— Aim of the task —
Report each line of the data below in which "BitVec" appears.

═══

/-! ### The distributor and the sharing of time -/

/-- R26, R31 to R33, R290: the first candidate of the resident device that finds eligible cores forms its next gang: one
running block on each core of the run, in order, every thread at the entry with its numbers in V0 and S0 to S4. -/
def Obligations.GangForms : Prop :=
  ∀ (p v pri q size i c0 : Nat) (s : State) (e : Entry) (g : Grid), (s.part p).en = true → (s.part p).switching = false →
    (s.part p).resident = some v → (s.vd (p / 2) v).resetting = none →
    (∀ x ∈ (s.part p).saved, x.vd ≠ v ∨ x.fe ≠ p / 2) →
    (candidates s p v).findSome? (fun x => x.2.2.grid.bind fun g => (nextGang s p (p / 2) v g).map fun y => (x, g, y)) =
      some ((pri, q, e), g, size, i, c0) →
    let at' (r : Nat) : Option Nat := (s.vd (p / 2) v).core? i (c0 + r)
    (∀ r r' k, at' r = some k → at' r' = some k → r = r') →
    let num (x : Nat) : W32 := BitVec.ofNat 32 x
    ∃ t, exec (.gangForm p) s = .next t ∧ (∀ x, (∀ cl, wholeAt s cl x) → t.mscByte x = s.mscByte x) ∧
      (∃ x ∈ (t.queue (p / 2) q).entries, x.tag = e.tag ∧
        x.grid = some { g with formed := g.formed + size, gangs := g.gangs + 1 }) ∧
      ∀ r < size, ∀ k, at' r = some k → ∃ b, t.block? k = some b ∧ b.st = .running ∧ b.vd = v ∧ b.index = g.formed + r ∧
        b.gang = g.gangs ∧ b.rank = r ∧ b.gangSize = size ∧ b.kern = g.kern ∧
        ∀ n < g.kern.groups, ∃ x ∈ b.groups, x.index = n ∧ x.sreg 0 = num (g.formed + r) ∧ x.sreg 1 = num g.gangs ∧
          x.sreg 2 = num r ∧ x.sreg 3 = num size ∧ x.sreg 4 = num n ∧
          ∀ l < g.kern.w, g.kern.w * n + l < g.kern.n → (x.lane l).present = true ∧ (x.lane l).exited = false ∧
            (x.lane l).vreg 0 = num (g.kern.w * n + l)

/-- R37, R38, R287 to R289, R383: a drained retiring block frees its core, and with the last block of its grid the entry
is done; a LAUNCH begins when its device is resident, a WAITTAG completes at its tag, a WAITSIG at its value; the
watchdog of a queue expires. -/
def Obligations.QueueEntries : Prop :=
  ∀ (s : State) (f q : Nat),
    (∀ (k : Nat) (b : Block), s.block? k = some b → b.st = .retiring → drained s k b = true → (∀ g ∈ b.groups, g.sbuf = []) → b.withdrawn = [] →
      ∃ t, exec (.blockRetire k) s = .next t ∧ t.block? k = none ∧
        ∀ e g, (s.queue b.fe b.queue).entries.find? (fun x => x.tag == b.tag && hdrVd x.hdr == b.vd) = some e → e.grid = some g →
          (g.retired + 1 ≠ g.blocks → t.outbox = s.outbox ∧ ∃ x ∈ (t.queue b.fe b.queue).entries, x.tag = b.tag ∧
            x.grid = some { g with retired := g.retired + 1 }) ∧
          (g.retired + 1 = g.blocks → t.outbox = (s.done b.fe e.hdr e.tag 0).outbox)) ∧
    (∀ e, (∀ x ∈ (s.queue f q).entries, hdrKind x.hdr ≠ 3) → (s.queue f q).next? = some e →
      let p := (s.vd f (s.queue f q).vd).part.toNat
      (hdrKind e.hdr = 1 → (s.part p).resident = some (s.queue f q).vd → (s.part p).switching = false →
        ∃ t, exec (.entryBegin f q) s = .next t ∧ (t.queue f q).count = 0 ∧
          ∃ x ∈ (t.queue f q).entries, x.tag = e.tag ∧ x.begun = true) ∧
      (hdrKind e.hdr = 1 → (s.part p).resident ≠ some (s.queue f q).vd → exec (.entryBegin f q) s = .next s) ∧
      (hdrKind e.hdr = 2 → tagReached s f e.hdr = true → ∃ t, exec (.entryBegin f q) s = .next t ∧
        t.outbox = (s.done f e.hdr e.tag 0).outbox)) ∧
    (∀ e pa base size, (s.queue f q).entries.find? (fun x => x.begun && !x.completed && hdrKind x.hdr == 3) = some e →
      e.watch = some (pa, base, size) →
      ((e.met = true ∨ waitsigMet e.hdr (s.mscWord pa) = true) → ∃ t, exec (.entryBegin f q) s = .next t ∧
        t.outbox = (s.done f e.hdr e.tag 0).outbox ∧ t.ram = s.ram) ∧
      (e.met = false → waitsigMet e.hdr (s.mscWord pa) = false → exec (.entryBegin f q) s = .next s)) ∧
    (watchdogRuns s f (s.queue f q) = true → 112000000 * (s.queue f q).wdt.toNat ≤ (s.queue f q).count →
      let p := (s.vd f (s.queue f q).vd).part.toNat
      ∃ t, exec (.wdog f q) s = .next t ∧ (t.queue f q).wdx = true ∧
        (CanReport s p .wdog → ∃ r : Rec, Reported s t p r ∧ r.cause = .wdog ∧ r.queue = q ∧ r.vd = (s.queue f q).vd))

/-- R285, R296 to R298: at a period boundary the next period begins, with TAPER and TASLICE as written and no time charged
yet; a partition without a resident device takes the selected one; a slice that ends for another device asks for the
blocks of the resident one, or hands over at once if it has none. -/
def Obligations.TimeShared : Prop :=
  ∀ (p : Nat) (s : State), (s.part p).en = true →
    ((s.part p).period + (s.part p).span ≤ s.clock → ∃ t, exec (.periodBoundary p) s = .next t ∧
      (t.part p).period = (s.part p).period + (s.part p).span ∧ (t.part p).taperNow = (s.part p).taper ∧
      (t.part p).tasliceNow = (s.part p).taslice ∧ ∀ v ∈ s.vdsOf p, (t.vd (p / 2) v).charged = 0) ∧
    ((s.part p).switching = false → (s.part p).resident = none → ∃ t, exec (.sliceEnd p) s = .next t ∧
      (t.part p).resident = selectVd (refresh s p) p) ∧
    (∀ v u, (s.part p).switching = false → (s.part p).resident = some v →
      let s1 := refresh s p
      let s2 := chargeSlice s1 p
      sliceOver s1 p = true → selectVd s2 p = some u → u ≠ v → ∃ t, exec (.sliceEnd p) s = .next t ∧
        (s.blocksOf (p / 2) v = [] → (t.part p).resident = some u ∧ (t.part p).switching = false) ∧
        (s.blocksOf (p / 2) v ≠ [] → (t.part p).resident = some v ∧ (t.part p).switching = true ∧
          (t.part p).successor = some u ∧ ∀ k b, s.block? k = some b → b.fe = p / 2 → b.vd = v → b.st = .running →
            t.block? k = some { b with taking := some s.clock }))

/-- R298 to R302: a block whose threads all wait at listed barriers is suspended; 200 µs after the request it is by force,
each fragment back at its restart point with its registers; once nothing of the device is left but suspended, drained
blocks, they leave their cores; the first saved gang of a number all of whose cores are eligible runs again, block by
block. -/
def Obligations.BlocksTaken : Prop :=
  ∀ (s : State),
    (∀ k b, s.block? k = some b → b.taking ≠ none → b.st = .running → atBarrier s k b = true →
      ∃ t b', exec (.blockTake k) s = .next t ∧ t.block? k = some b' ∧ b'.st = .suspended ∧ t.ram = s.ram ∧
        b'.groups.map (·.index) = b.groups.map (·.index) ∧ ∀ k', k' ≠ k → t.core k' = s.core k') ∧
    (∀ k b t0, s.block? k = some b → b.taking = some t0 → b.st = .running → t0 + 22400000 ≤ s.clock →
      ∃ t b', exec (.forcedTake k) s = .next t ∧ t.block? k = some b' ∧ b'.st = .suspended ∧ t.ram = s.ram ∧
        ∀ g ∈ b.groups, (g.frags.map (·.fid)).Nodup → ∃ g' ∈ b'.groups, g'.index = g.index ∧
          (∀ l i, (g'.lane l).vreg i = (g.lane l).vreg i) ∧
          ∀ f ∈ g.frags, f.aborts = true → ∃ f' ∈ g'.frags, f'.fid = f.fid ∧ f'.pc = f.rst.pc ∧ f'.pend = []) ∧
    (∀ p v, (s.part p).switching = true → (s.part p).resident = some v → s.ejected = [] → s.busyQueues = [] →
      (∀ x ∈ s.blocksOf (p / 2) v, x.2.st = .suspended ∧ drained s x.1 x.2 = true) →
      ∃ t gs, exec (.contextSave p) s = .next t ∧ (t.part p).switching = false ∧ (t.part p).successor = none ∧
        (t.part p).saved.map (·.blocks) = (s.part p).saved.map (·.blocks) ++ gs ∧
        ∀ x ∈ s.blocksOf (p / 2) v, t.block? x.1 = none ∧ ∃ y ∈ gs, { x.2 with gtFloor := s.timeNs } ∈ y) ∧
    (∀ p n g ks, ((s.part p).saved.filter fun x => (s.part p).resident == some x.vd && x.gang == n).findSome?
        (fun g => (gangCores s p g).map fun ks => (g, ks)) = some (g, ks) → (s.part p).switching = false → g.scratch.length = g.blocks.length →
      g.acc.length = g.blocks.length → g.bad.length = g.blocks.length →
      ∃ t, exec (.gangResume p n) s = .next t ∧ g ∉ (t.part p).saved ∧
        ∀ (i k : Nat) (b : Block), g.blocks[i]? = some b → ks[i]? = some k → ∃ b', t.block? k = some b' ∧
          b'.st = .running ∧ b'.index = b.index ∧ b'.gang = b.gang ∧ b'.taking = none ∧ b'.groups.length = b.groups.length)

/-! ### The host -/

/-- R288, R306 to R309, R371: a LAUNCH, WAITTAG or WAITSIG whose turn it is stands in its queue with its tag, acknowledged with
STATUS 0, and the next SEQ is awaited; one that comes early is held and taken in at its turn; a record that breaks a rule
is rejected with the STATUS of its cause; none arrives while the port of the die is down. -/
def Obligations.HostRecords : Prop :=
  ∀ (s : State) (f : Nat) (h : BitVec 512) (bank : List W32),
    let x := s.queue f (hdrQueue h)
    let ahead := (hdrSeq h + 2 ^ 32 - x.next) % 2 ^ 32
    ∀ i ∈ ([.launch f h bank, .waittag f h, .waitsig f h] : List Instr),
    let bank := match i with
      | .launch _ _ b => b
      | _ => []
    let stands (t : State) (g : Option Grid) : Prop := ∃ e ∈ (t.queue f (hdrQueue h)).entries,
      e.tag = hdrSeq h ∧ e.hdr = h ∧ e.begun = false ∧ e.completed = false ∧ e.grid = g
    (s.hears f = false → exec i s = .next s) ∧
    (s.hears f = true → stuffed s f = false →
      (badHeader h = true → exec i s = .next (s.ack f h 4)) ∧
      (badHeader h = false → deviceOff s f h = true → exec i s = .next (s.ack f h 1))) ∧
    (Accepts s f h → queueOff s f h = true → exec i s = .next (s.ack f h 3)) ∧
    (Accepts s f h → queueOff s f h = false → (63 < ahead ∨ ∃ r ∈ x.held, hdrSeq r.1 = hdrSeq h) →
      exec i s = .next (s.ack f h 5)) ∧
    (Accepts s f h → queueOff s f h = false → (∀ r ∈ x.held, hdrSeq r.1 ≠ hdrSeq h) →
      (hdrSeq h = x.next → ∃ t, exec i s = .next t ∧ (t.queue f (hdrQueue h)).next = (x.next + 1) % 2 ^ 32 ∧
        (hdrKind h ≠ 1 → stands t none ∧ t.outbox = (s.ack f h 0).outbox) ∧
        (hdrKind h = 1 → ∀ g, launchGrid s f h bank = some g → stands t (some g) ∧ t.outbox = (s.ack f h 0).outbox) ∧
        (hdrKind h = 1 → launchGrid s f h bank = none → t.outbox = (s.ack f h 2).outbox)) ∧
      (0 < ahead → ahead ≤ 63 → ∃ t, exec i s = .next t ∧ t.outbox = s.outbox ∧
        (t.queue f (hdrQueue h)).held = x.held ++ [(h, bank)]) ∧
      (x.held.find? (fun r => hdrSeq r.1 == x.next) = none → exec (.heldRecordIntake f (hdrQueue h)) s = .next s)) ∧
    (∀ r, x.held.find? (fun r => hdrSeq r.1 == x.next) = some r → x.en = true → hdrQueue r.1 = hdrQueue h →
      ∃ t, exec (.heldRecordIntake f (hdrQueue h)) s = .next t ∧ (t.queue f (hdrQueue h)).next = (x.next + 1) % 2 ^ 32 ∧
        (hdrKind r.1 ≠ 1 → ∃ e ∈ (t.queue f (hdrQueue h)).entries, e.tag = x.next ∧ e.hdr = r.1 ∧ e.begun = false))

═══

— Answer to this task —
    let num (x : Nat) : W32 := BitVec.ofNat 32 x
  ∀ (s : State) (f : Nat) (h : BitVec 512) (bank : List W32),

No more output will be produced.